:: To do ::
The required output is the exact run of lines below that opens at the line with "i) = some i" and closes at the line with "step s = exec".

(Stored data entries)
/-! ## Encoding -/

/-- Decoding, in the instruction's own space, the encoding of a well-formed instruction gives it back, every
operand at every value (`30_encoding.md` R62 to R66, R71). -/
def Obligations.DecodeOfEncode : Prop :=
  ∀ i : Instr, i.WellFormed → decodeIn i.space (encode i) = some i

/-- A packet that decodes is the encoding of what it decodes to, a well-formed host command and never a wire
command byte (`30_encoding.md` R61; opcode_table.json: "never decoded by the block"). -/
def Obligations.DecodedPacketReencodes : Prop :=
  ∀ (b : List Byte) (i : Instr), decode b = .ok i → i.WellFormed ∧ i.space = .host ∧ encode i = b

/-- A packet decodes exactly when it meets the length rule of its opcode (`30_encoding.md` R62 to R66, R69,
R75). -/
def Obligations.PacketDecodesIffWellFormed : Prop :=
  ∀ b : List Byte, (decode b).toOption.isSome = packetWellFormed b

/-- Words of every format written out from the encoding tables (`30_encoding.md` R62 to R66, R71). -/
def Obligations.SpecWordsDecode : Prop :=
  decodeIn .host [0x01] = some .powerup ∧
  decodeIn .host [0x02] = some .powerdown ∧
  decodeIn .host [0x03, 0x80, 0x40, 0x01, 0xFE] = some (.drawframe 0x80 0x40 [0x01, 0xFE]) ∧
  decodeIn .host
      [0x04, 0x82, 0x41, 0x21, 0x20, 0x7E, 0x20, 0x20, 0x20, 0x20, 0x20, 0x20, 0x20, 0x20, 0x20, 0x20, 0x20, 0x20] =
    some (.drawtext true 0 2
      [0x41, 0x21, 0x20, 0x7E, 0x20, 0x20, 0x20, 0x20, 0x20, 0x20, 0x20, 0x20, 0x20, 0x20, 0x20, 0x20]) ∧
  decodeIn .host [0x05, 0xB3, 0x03, 0x00] = some (.writebyte 0xB3 0x03 0x00) ∧
  decodeIn .host [0xB3] = none ∧
  decodeIn .wire [0xB3] = some (.setpage 3) ∧
  decodeIn .wire [0x02] = some .setcollo ∧
  decodeIn .wire [0x10] = some .setcolhi

/-! ## The step -/

/-- When no request is pending and the packet at the head of the inbox decodes to i, the step is exec of i
at the state with that packet taken (`30_encoding.md` R60). -/
def Obligations.StepRunsDecodedPacket : Prop :=
  ∀ (s : State) (b : List Byte) (rest : List Input) (i : Instr),
    s.sdreq = false → s.inbox = .packet b :: rest → decode b = .ok i →
      step s = exec i { s with inbox := rest }

/-- A malformed packet, empty, of an unknown opcode or of a wrong length, gives InvalidArgument, issues no port
call and changes no state but LASTRES (`30_encoding.md` R69; `60_exceptions.md` R127). That this holds of PFAIL
too, against the 'cleared' of R123, is log entry 9. -/
def Obligations.MalformedPacketIsRejected : Prop :=
  ∀ (s : State) (b : List Byte) (rest : List Input),
    s.sdreq = false → s.inbox = .packet b :: rest → packetWellFormed b = false →
      step s = .next (rejectedMalformed { s with inbox := rest })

:: Solution to this problem ::
  ∀ i : Instr, i.WellFormed → decodeIn i.space (encode i) = some i

/-- A packet that decodes is the encoding of what it decodes to, a well-formed host command and never a wire
command byte (`30_encoding.md` R61; opcode_table.json: "never decoded by the block"). -/
def Obligations.DecodedPacketReencodes : Prop :=
  ∀ (b : List Byte) (i : Instr), decode b = .ok i → i.WellFormed ∧ i.space = .host ∧ encode i = b

/-- A packet decodes exactly when it meets the length rule of its opcode (`30_encoding.md` R62 to R66, R69,
R75). -/
def Obligations.PacketDecodesIffWellFormed : Prop :=
  ∀ b : List Byte, (decode b).toOption.isSome = packetWellFormed b

/-- Words of every format written out from the encoding tables (`30_encoding.md` R62 to R66, R71). -/
def Obligations.SpecWordsDecode : Prop :=
  decodeIn .host [0x01] = some .powerup ∧
  decodeIn .host [0x02] = some .powerdown ∧
  decodeIn .host [0x03, 0x80, 0x40, 0x01, 0xFE] = some (.drawframe 0x80 0x40 [0x01, 0xFE]) ∧
  decodeIn .host
      [0x04, 0x82, 0x41, 0x21, 0x20, 0x7E, 0x20, 0x20, 0x20, 0x20, 0x20, 0x20, 0x20, 0x20, 0x20, 0x20, 0x20, 0x20] =
    some (.drawtext true 0 2
      [0x41, 0x21, 0x20, 0x7E, 0x20, 0x20, 0x20, 0x20, 0x20, 0x20, 0x20, 0x20, 0x20, 0x20, 0x20, 0x20]) ∧
  decodeIn .host [0x05, 0xB3, 0x03, 0x00] = some (.writebyte 0xB3 0x03 0x00) ∧
  decodeIn .host [0xB3] = none ∧
  decodeIn .wire [0xB3] = some (.setpage 3) ∧
  decodeIn .wire [0x02] = some .setcollo ∧
  decodeIn .wire [0x10] = some .setcolhi

/-! ## The step -/

/-- When no request is pending and the packet at the head of the inbox decodes to i, the step is exec of i
at the state with that packet taken (`30_encoding.md` R60). -/
def Obligations.StepRunsDecodedPacket : Prop :=
  ∀ (s : State) (b : List Byte) (rest : List Input) (i : Instr),
    s.sdreq = false → s.inbox = .packet b :: rest → decode b = .ok i →
      step s = exec i { s with inbox := rest }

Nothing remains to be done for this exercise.